The South African government will play a critical role next week in ensuring the conservation of whales, dolphins and porpoises.
Government representatives say they will support a controversial proposal at the highly charged yearly meeting of the International Whaling Commission (IWC) to strengthen the group’s conservation mandate. The IWC is the global forum that regulates whaling issues.
Dubbed the ”Berlin Initiative”, the new proposal has been the subject of energetic lobbying in past weeks. South Africa will join 20 other countries — including Australia, the United Kingdom, the United States and Kenya — that have already come out in support of the initiative. More than 30 conservation groups worldwide are lobbying in its favour.
The Berlin Initiative proposes to recognise the conservation role of the IWC by establishing a conservation committee and an environmental research fund. Supporters say this is essential to safeguard cetaceans for future generations, considering the increasingly complex array of threats they face — ranging from noise pollution to climate change and over-fishing.
The supporters will be pitted against whaling nations such as Japan, Norway and Iceland — as well as a host of countries that support them — when the global forum gets down to business in Berlin on Monday June 16.

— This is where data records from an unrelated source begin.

/-- The pages of a chunk's source, as pointers. -/
def chunkPtrs (r : Region) (k : Nat) : List DWord :=
  ((List.range 512).map fun (i : Nat) => (sourceOf r (512 * k + i)).map fun q => ptrAdd r.src (q.1 : Nat)).flatten.foldl
    (fun l p => if l.any fun q => ptrVa q / 65536 = ptrVa p / 65536 then l else l ++ [p]) []

/-! ### Page walks (R102, R139, R140) -/

/-- The walk that fetches a page of a context on a die. -/
def walkOf (s : State) (die ctx page : Nat) : Option Walk :=
  s.walks.find? fun w => w.die = die && w.ctx = ctx && w.page = page

/-- What translation at issue gives: a page; a lane that parks on a walk that found nothing; a walk to wait for. -/
inductive XRes where
  | hit (e : Pte)
  | park (walk : Nat)
  | wait (walk : Nat)
  | miss
  deriving DecidableEq, Repr

/-- Translation for core c: its own TLB, its die's, a walk of the die in flight (R101, R102). -/
def xlate (s : State) (c ctx va : Nat) : XRes :=
  match tlbCore s c ctx va with
  | some e => .hit e
  | none =>
    match walkOf s (c / 128) ctx (va / 65536) with
    | some w => if w.st = .walking then .wait w.id else .park w.id
    | none => .miss

/-- A miss starts a walk of its page, or joins the one in flight. Answers the walk's name. -/
def startWalk (s : State) (die ctx va : Nat) (wr fetch atomic : Bool) : Nat × State :=
  match walkOf s die ctx (va / 65536) with
  | some w =>
    (w.id, { s with walks := s.walks.map fun v => if v.id = w.id then { v with wr := v.wr || wr, fetch := v.fetch || fetch, atomic := v.atomic || atomic } else v })
  | none =>
    (s.nextId,
     { s with nextId := s.nextId + 1,
              walks := s.walks ++ [{ id := s.nextId, entry := s.nextId, die := die, ctx := ctx, page := va / 65536, wr := wr, fetch := fetch, atomic := atomic,
                                     privr := false, sched := false, malformed := false, level := 0, st := .walking }] })

/-- Accesses join a walk that has found its page absent: an entry it has yet to write names them (R139, R140). -/
def walkJoin (s : State) (id : Nat) (wr fetch atomic : Bool) : State :=
  { s with walks := s.walks.map fun v =>
      if v.id = id then { v with wr := v.wr || wr, fetch := v.fetch || fetch, atomic := v.atomic || atomic } else v }

/-- Lanes that park on walks join them. -/
def parkJoin (s : State) (l : List (Nat × Nat × DWord)) (wr atomic : Bool) : State :=
  l.foldl (fun s p => walkJoin s p.2.1 wr false atomic) s

/-- The lane is FAULT_PARKED on a walk. -/
def LaneState.parkedOn (w : Nat) : LaneState → Bool
  | .faultParked v _ _ => v = w
  | _ => false

/-- Lanes FAULT_PARKED on a walk: their number, over running and saved strands (R140). -/
def parkedOn (s : State) (w : Nat) : Nat :=
  let n (x : Core) : Nat := (x.strands.map fun p => (p.2.lanes.filter fun la =>
    la.st.parkedOn w || (p.2.handler.isSome && la.st != .exited && la.sst.parkedOn w)).length).sum
  (s.cores.map fun p => n p.2).sum + (s.gangs.map fun p => (p.2.saved.map n).sum).sum

/-- The host fault queue of a die is full, or not set up (R139). -/
def hfqFull (s : State) (die : Nat) : Bool :=
  s.ctl.hfqBase.getD die 0 = 0 || decide (Config.hfqDepth ≤ (hfqProd s die - hfqCons s die).toNat)

/-- The 32 bytes of a host fault entry (R140). -/
def hfqBytes (s : State) (w : Walk) : List Byte :=
  let b (f : Bool) (v : Nat) : Nat := if f then v else 0
  natBytes (w.page * 65536) 8 ++ natBytes w.ctx 2 ++
    natBytes (b w.wr 1 + b w.fetch 2 + b w.malformed 4 + b w.atomic 8 + b w.privr 16 + b w.sched 32) 1 ++ natBytes w.level 1 ++
    natBytes w.entry 4 ++ natBytes (min (parkedOn s w.id) 0xFFFFFFFF) 4 ++ natBytes 0 4 ++ natBytes s.clock.toNat 8

/-- The entry of a walk is written when the queue has room, and its vector raised; else the walk keeps waiting (R139). -/
def postWalk (s : State) (id : Nat) : State :=
  match s.walks.find? fun w => w.id = id with
  | none => s
  | some w =>
    if w.st = .owed && !hfqFull s w.die then
      let prod := hfqProd s w.die
      let s1 := homeWrite s (s.ctl.hfqBase.getD w.die 0 + 32 * (prod.toNat % Config.hfqDepth)) (hfqBytes s w) false noCore none
      let s2 := contSet s1 5 (2 * w.die) ((prod + 1).setWidth 64)
      msix { s2 with walks := s2.walks.map fun v => if v.id = id then { v with st := .posted } else v } w.die
    else s
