-- ==== Sys2Proof/Machine/Records.lean ====
section
/-! DEFINITION. The private region of a context as bytes: its pages (R32), the spill records of frames (R87) and the save areas of
workgroups (R116, R117), written to memory and read back from it. -/

namespace Sys2Proof.Machine

/-! ### Windows of sparse memory -/

/-- The bytes that memory lists in a window, by their offset. -/
def sliceBytes (m : SMap Byte) (base n : Nat) : SMap Byte :=
  (m.filter fun p => decide (base ≤ p.1) && decide (p.1 < base + n)).map fun p => (p.1 - base, p.2)

/-- A window of memory with other contents. -/
def spliceBytes (m : SMap Byte) (base n : Nat) (b : SMap Byte) : SMap Byte :=
  b.foldl (fun m p => if p.1 < n then sset 0 m (base + p.1) p.2 else m) (m.filter fun p => !(decide (base ≤ p.1) && decide (p.1 < base + n)))

/-- Bit k of a map of bytes set. -/
def setBitAt (m : SMap Byte) (k : Nat) : SMap Byte := sset 0 m (k / 8) (setBit (sget 0 m (k / 8)) (k % 8) true)

/-- The numbers of the bits that are set in a map of bytes. -/
def bitsOf (m : SMap Byte) : List Nat := (m.map fun p => (List.range 8).filterMap fun i => if p.2.getLsbD i then some (8 * p.1 + i) else none).flatten

/-! ### Pages (R32) -/

/-- The parts of a range that lie on one page each: address and bytes. -/
def pageParts (va n : Nat) : List (Nat × Nat) :=
  if n = 0 then []
  else (List.range ((va + n - 1) / 65536 - va / 65536 + 1)).map fun i =>
    let a := max va ((va / 65536 + i) * 65536)
    (a, min (va + n) ((va / 65536 + i + 1) * 65536) - a)

/-- Pages of private-region ranges that the die's TLB does not hold: Sparge and the save path reach them through a walk of the die
(R101, R102). -/
def privMissing (s : State) (die : Nat) (cx : Ctx) (ranges : List (Nat × Nat)) : List Nat :=
  (ranges.map fun r => (pageParts r.1 r.2).map (·.1 / 65536)).flatten.filter fun p => (tlbFind s die cx.num (p * 65536)).isNone

/-- Walks of pages of the private region; of an absent one the supervisor asks the host (R32). -/
def privGrow (s : State) (die : Nat) (cx : Ctx) (pages : List Nat) : State :=
  pages.foldl (fun s p =>
    let r := startWalk s die cx.num (p * 65536) true false false
    { r.2 with walks := r.2.walks.map fun w => if w.id = r.1 then { w with privr := true } else w }) s

/-! ### Bytes of the private region -/

/-- Granules of a range, with their homes, whose poison is set. -/
def recordPoisoned (s : State) (die : Nat) (cx : Ctx) (va n : Nat) : List (Nat × Nat) :=
  (List.range ((n + 31) / 32)).filterMap fun i =>
    match pageNow s die cx (va + 32 * i) with
    | .present e _ => let g := paOf e (va + 32 * i) / 32; if sget false s.gpois g then some (i, g) else none
    | .absent _ _ => none

/-- Cask lines of a part enter the log of writes not yet durable (R118); lines of LPDDR 6 that the L2 holds are dirty there. -/
def noteLines (s : State) (pa n : Nat) : State :=
  if isCask pa then (List.range ((pa + n - 1) / 64 - pa / 64 + 1)).foldl (fun s i => nvNote s (64 * (pa / 64 + i)) noCore none) s
  else (s.l2.filter fun p => decide (pa / 64 ≤ p.1) && decide (64 * p.1 < pa + n)).foldl (fun s p => l2Dirty s p.1) s

/-- The home of a part of a range, where this device has it. -/
def privHome (s : State) (die : Nat) (cx : Ctx) (va : Nat) : Option Nat :=
  match pageNow s die cx va with
  | .present e _ => if e.rem then none else some (paOf e va)
  | .absent _ _ => none

/-- A range of the private region takes new contents, and its granules are clean; Cask lines of it enter the log first, as they were.
Where its pages lie on a remote device, nothing here changes (log 7). -/
def privWrite (s : State) (die : Nat) (cx : Ctx) (va n : Nat) (b : SMap Byte) : State :=
  let noted := (pageParts va n).foldl (fun s q => ((privHome s die cx q.1).map fun pa => noteLines s pa q.2).getD s) s
  let clear := (recordPoisoned s die cx va n).foldl (fun s g => { s with gpois := sset false s.gpois g.2 false }) noted
  (pageParts va n).foldl (fun s q =>
    ((privHome s die cx q.1).map fun pa => { s with mem := spliceBytes s.mem pa q.2 (sliceBytes b (q.1 - va) q.2) }).getD s) clear

/-- The contents of a range of the private region; none where a page is absent or lies on a remote device. -/
def privRead (s : State) (die : Nat) (cx : Ctx) (va n : Nat) : Option (SMap Byte) :=
  (pageParts va n).foldr (fun q r =>
    match r, pageNow s die cx q.1 with
    | some b, .present e _ => if e.rem then none else some ((sliceBytes s.mem (paOf e q.1) q.2).map (fun p => (p.1 + (q.1 - va), p.2)) ++ b)
    | _, _ => none) (some [])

Horst Kleinschmidt, director of Marine and Coastal Management in the Department of Environmental Affairs and Tourism, will head the South African delegation at the
meeting.
”We will listen to the debate, but will support the Berlin Initiative. No conditions will be attached to our support,” says departmental spokesperson Maryke Brand.
The Berlin Initiative could break a stalemate between pro- and anti-whaling nations that has paralysed the IWC for the past decade. The conservation committee would have decision-making powers and would play an active role in conserving sea creatures.
One of the lead NGOs behind the Berlin Initiative is the International Fund for Animal Welfare. Its local director, Jason Bell-Leask, says the South African government’s support is crucial because the IWC is usually split down the middle. ”At the IWC, every vote counts,” he says. ”The whaling countries publicly express concern about the endangered status of some populations and species, but they are expected to vote against the proposal.”
South Africa has a global reputation for promoting whale conservation and whale-based tourism, though it has not played an active role in the IWC in recent years.
The IWC imposed a global ban on commercial whaling in 1986, but Norway has defied the ban since 1993 and Japan hunts whales for ”scientific” purposes. Last year Iceland also applied to hunt whales for ”research”.
Opponents of the initiative warn that it ”risks bringing the IWC to its knees” because the conservation committee could be unduly influenced by outside organisations and individuals that finance its activities.
”Power follows money,” says Eugene Lapointe, director of the pro-whaling
international organisation IWMC-World Conservation Trust. ”The danger is that the unelected financial power brokers of this new committee will use their newly granted muscle effectively to run the IWC.”
Lapointe urges countries that support the Berlin Initiative ”to build safeguards into their proposal to ensure that, if passed, there is no abuse of power”.